Now everything works! By default data uses my network, but if the resource is at the other office, I am routed through my VPN. Where should I report this bug and should I report NM or pppd?

----------

## szatox

 *Quote:*   

>  You have some IP range you want to tunnel over VPN with the rest bypassing it?

 

 *Quote:*   

> sudo route add -net 10.0.0.0/22 ppp0

   :Rolling Eyes:  10.0.0.0/22

I'd report it to NM developers, it's clearly configuration issue. And if somehow it isn't, they should know their stuff well enough to notice it, while pppd should no even know or care what is managing it.

----------

## The_Great_Sephiroth

Yes, /22, as in, 255.255.252.0. This give the remote network (main office) 10.0.0.1-10.0.3.254 as a usable range.

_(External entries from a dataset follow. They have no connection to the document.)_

-- ==== Sys2Proof/Tests/Slice0.lean ====
section
/-! SUPPORT. The model's own tests: ill-formed terms that the checks refuse, the words of every row, vectors of 95_test_vectors.md (at most two
an operation), and for every obligation with hypotheses a witness that meets them. -/

namespace Sys2Proof.Tests

open Sys2Proof Sys2Proof.Machine

/-! ### Ill-formed terms -/

theorem test_byte_above_four_bits_refused : byteCarriesOp 0x10 = false := by decide
theorem test_byte_above_four_bits_decodes_to_nothing : decode [0x10] = .error (.notFourBits 0x10) := rfl
theorem test_no_byte_decodes_to_nothing : decode [] = .error .noByte := rfl
theorem test_reserved_op_refused : opSelectsOperation 12 = false ∧ opSelectsOperation 15 = false := by decide
theorem test_reserved_word_decodes_to_nothing : decodeTableWord 8 12 = none ∧ decodeTableWord 8 15 = none := by decide
theorem test_memory_out_of_order_refused : ¬ (Memory.mk 4 [(2, 1), (1, 1)]).wf := by decide
theorem test_memory_with_unlisted_byte_refused : ¬ (Memory.mk 4 [(2, 0)]).wf := by decide
theorem test_memory_beyond_its_size_refused : ¬ (Memory.mk 4 [(4, 1)]).wf := by decide
theorem test_table_with_two_sizes_for_a_key_refused : ¬ mapperTableWf [(1, .kib16), (1, .kib8)] := by decide

/-! ### The words of 30_encoding.md R58, bit by bit -/

theorem test_decode_hdr_dec : decode [0b00000000] = .ok (.hdrDec, []) := rfl
theorem test_decode_hdr_enc : decode [0b00000001] = .ok (.hdrEnc, []) := rfl
theorem test_decode_bank_min : decode [0b00000010] = .ok (.bankMin, []) := rfl
theorem test_decode_bank_minc : decode [0b00000011] = .ok (.bankMinc, []) := rfl
theorem test_decode_bank_issw : decode [0b00000100] = .ok (.bankIssw, []) := rfl
theorem test_decode_bank_p2c : decode [0b00000101] = .ok (.bankP2c, []) := rfl
theorem test_decode_bank_c2p : decode [0b00000110] = .ok (.bankC2p, []) := rfl
theorem test_decode_bank_c2pf : decode [0b00000111] = .ok (.bankC2pf, []) := rfl
theorem test_decode_gg_dec : decode [0b00001000] = .ok (.ggDec, []) := rfl
theorem test_decode_gg_enc : decode [0b00001001] = .ok (.ggEnc, []) := rfl
theorem test_decode_tile_dec : decode [0b00001010] = .ok (.tileDec, []) := rfl
theorem test_decode_tile_enc : decode [0b00001011, 0xFF] = .ok (.tileEnc, [0xFF]) := rfl

/-! ### Small states -/

/-- The fixture table of 95_test_vectors.md. -/
def fixtureTable : MapperTable := [(0, .kib32), (1, .kib16), (4, .kib8)]

def base : State := { State.reset with mapperTable := fixtureTable }

/-- What a step answers. -/
def answerOf : Host.Outcome State Fault Refusal → Option Answer
  | .next t => t.answer
  | _ => none

/-- The refusal a step ends with. -/
def refusalOf : Host.Outcome State Fault Refusal → Option Refusal
  | .refused r => some r
  | _ => none

/-- "MAGIC", bytes 4 to 7 as given, bytes 8 to 15 zero. -/
def headerBytes (b4 b5 b6 b7 : Byte) : Vector Byte 16 := #v[0x4E, 0x45, 0x53, 0x1A, b4, b5, b6, b7, 0, 0, 0, 0, 0, 0, 0, 0]

def hdrDecState (buf : Vector Byte 16) (avail fileLen : IntPort) : State := { base with hdrBuf := buf, avail := avail, fileLen := fileLen }

def hdrEncState (prg chr mapper : IntPort) (mirr : BitVec 2) (xram : Bool) : State :=
  { base with op := 1, prgSize := prg, chrSize := chr, mapper := mapper, mirr := mirr, xram := xram }

def p2cState (prgAddr bank : IntPort) : State := { base with op := 5, prgAddr := prgAddr, bankSize := bank }

def c2pState (cpuAddr bank prg : IntPort) : State := { base with op := 6, cpuAddr := cpuAddr, bankSize := bank, prgSize := prg }

/-- The buffer of 95_test_vectors.md section 2.2: `PRG[0x11D9]` = 0xAD, every other byte 0x00. -/
def prgBuffer : Memory := (Memory.blank 32768).write 0x11D9 0xAD

def c2pfState (cpuAddr bank prg : IntPort) (compare : Byte) : State :=
  { c2pState cpuAddr bank prg with op := 7, compareByte := compare, prg := prgBuffer }
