-- ==== Sys2Proof/Config.lean ====
section
/-! DEFINITION. What an implementation fixes (the parameter table R6), what the environment drives (the input ports
R23), and the free values of the model. -/

namespace Sys2Proof

/-- The configuration structure of R6: every row of its table that is a parameter. `BAUD` and `DATA_BITS` are fixed
numbers (`Config.baud`, `Config.dataBits`); `TEMP_W` and `SP_W` are computed from `tempFrac`. Temperatures and the offset
are signed integers whose width `Config.wf` bounds. -/
structure Config where
  /-- `PREFIX_LEN` -/
  prefixLen : Nat
  /-- `ADDR_PREFIX` -/
  addrPrefix : List Byte
  /-- `PAD_HEX` -/
  padHex : Bool
  /-- `STOP_BITS` -/
  stopBits : Nat
  /-- `AVERAGE_OFFSET` -/
  averageOffset : Int
  /-- `TRIGGER_TEMP`, in units of 2^-TEMP_FRAC -/
  triggerTemp : Int
  /-- `REF_TEMP_DEFAULT`, in units of 2^-TEMP_FRAC -/
  refTempDefault : Int
  /-- `USE_SENSOR` -/
  useSensor : Bool
  /-- `TEMP_FRAC` -/
  tempFrac : Nat
  /-- `SETTLE_TICKS` -/
  settleTicks : Nat
  /-- `RX_DEADLINE_TICKS` -/
  rxDeadlineTicks : Nat
  /-- `ACK_DEADLINE_TICKS` -/
  ackDeadlineTicks : Nat
  /-- `TX_GAP_TICKS` -/
  txGapTicks : Nat
  /-- `IND_HOLD_TICKS` -/
  indHoldTicks : Nat
  /-- `TIMER_W` -/
  timerW : Nat
  /-- the tick period is `tickPeriodUs / tickPeriodDiv` microseconds; no rule reads it (U12). R6 asks only for a positive duration.
  DESIGN CHOICE, log entry 13: a positive rational number of microseconds in lowest terms (1/9600 s is 625 / 6), so that an irrational
  one cannot be given -/
  tickPeriodUs : Nat
  /-- the denominator of the tick period -/
  tickPeriodDiv : Nat
deriving DecidableEq, Repr, Inhabited

/-- `BAUD` (R6, R69). -/
def Config.baud : Nat := 9600

/-- `DATA_BITS` (R6, D2). -/
def Config.dataBits : Nat := 8

/-- `TEMP_W = 16 + TEMP_FRAC` (R6, R130). -/
def Config.tempW (c : Config) : Nat := 16 + c.tempFrac

/-- `SP_W = 33 + TEMP_FRAC` (R18, R135). -/
def Config.spW (c : Config) : Nat := 33 + c.tempFrac

/-- The configuration `State.reset` carries: the spec defaults of R6 where it has them (`PREFIX_LEN`, `ADDR_PREFIX`,
`PAD_HEX`, `TEMP_FRAC`, `TIMER_W`) and, for the OPEN rows that it lists, the common configuration of 95_test_vectors.md Part 3.
Two OPEN rows have a value in neither place and are the model's own choice: `STOP_BITS` is 1, and the tick period is the
suggested 1 ms (D6). DESIGN CHOICE, log entry 13: no statement rests on it, since every statement is about every `cfg`.
Unsafe. -/
def Config.example95 : Config where
  prefixLen := 2
  addrPrefix := [0x41, 0x41]
  padHex := true
  stopBits := 1
  averageOffset := -671
  triggerTemp := 72
  refTempDefault := 25
  useSensor := false
  tempFrac := 0
  settleTicks := 2
  rxDeadlineTicks := 10
  ackDeadlineTicks := 4
  txGapTicks := 1
  indHoldTicks := 1
  timerW := 16
  tickPeriodUs := 1000
  tickPeriodDiv := 1

/-- The input ports of R23 as one vector, sampled at one rising edge of `clk`, with the configuration lines of R22:
`reconfig = none` means the platform holds them, `some c` that they carry `c` from this edge on (R52). -/
structure Inputs where
  rst : Bool
  startReq : Bool
  exitReq : Bool
  tick : Bool
  rxValid : Bool
  rxData : Byte
  rxFerr : Bool
  txDone : Bool
  xportErr : Bool
  /-- `ref_temp`, signed, in units of 2^-TEMP_FRAC -/
  refTemp : Int
  reconfig : Option Config
deriving DecidableEq, Repr, Inhabited

/-- The `IDLE` line of an event script (R74): every input 0, the configuration lines held. -/
def Inputs.idle : Inputs where
  rst := false
  startReq := false
  exitReq := false
  tick := false
  rxValid := false
  rxData := 0
  rxFerr := false
  txDone := false
  xportErr := false
  refTemp := 0
  reconfig := none

/-- FREE VALUE, log entry 2: the input vectors the environment presents after the ones a state lists. The environment is
under no constraint (R91, R175), so this constant has no body: nothing can be proved of what it presents. -/
opaque Config.openInput : Nat → Inputs

/-- FREE VALUE, log entry 16: `decodeReading` applied to four characters of which one is no hex digit "has no defined
value" (R115). -/
opaque Config.nonHexReading : Byte → Byte → Byte → Byte → BitVec 16

end Sys2Proof
end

These are used for various things in-house. So no, that was not a typo. When you need more than 254 addresses, it is the only way to go!

Now, I will try to report this to the best of my ability. Should I report it to the Gentoo devs and let it go up though?

*EDIT*

Just for fun, here is a network break-down!

10.0.0.1-200 - Servers (Mostly virtualized ones)

10.0.0.200-250 - Physical XenServer systems, normally with dual NICs

10.0.1.1-10.0.1.250 - Static workstations

10.0.2.1-200 - Dynamic devices such as laptops or mobile phones

10.0.2.201-250 - VPN IP addresses

10.0.3.1-100 - Static printing/scanning devices

10.0.3.101-200 - Static SIP/H323 phones

10.0.3.201-250 - Reserved

Remember, this is our MAIN office. Lots of goodies here we do not have at remote locations. Remote locations have VPN tunnels into the main office for access to servers and such.

----------

## The_Great_Sephiroth

Alright, this is NOT a bug. After reading, and doing some remembering, PPP is only aware of the device on the other end. When you check that box, you have to enter the route you want for the remote network. I did this under the "Routes" box for this particular network connection and all is good. Basically, you add a route for 10.0.0.0 with the netmask of 255.255.252.0 and set the metric to 22, and each time the connection comes up, it routes only packets destined for that network through the VPN. Everything else goes through my default gateway at my location.

To summarize:

Create the PPTP VPn connection and set everything up

Go to the IPv4 tab and change to Routes with the drop-down

Check "Use only for resources on this connection" to avoid changing your default gateway

Click the "Add" button and type in the network IP and the netmask of the remote network

Leave the "Gateway" at 0.0.0.0 and set the metric value to CIDR (in my case, 22)

Enjoy PPTP working correctly!

Hope this helps somebody else!

----------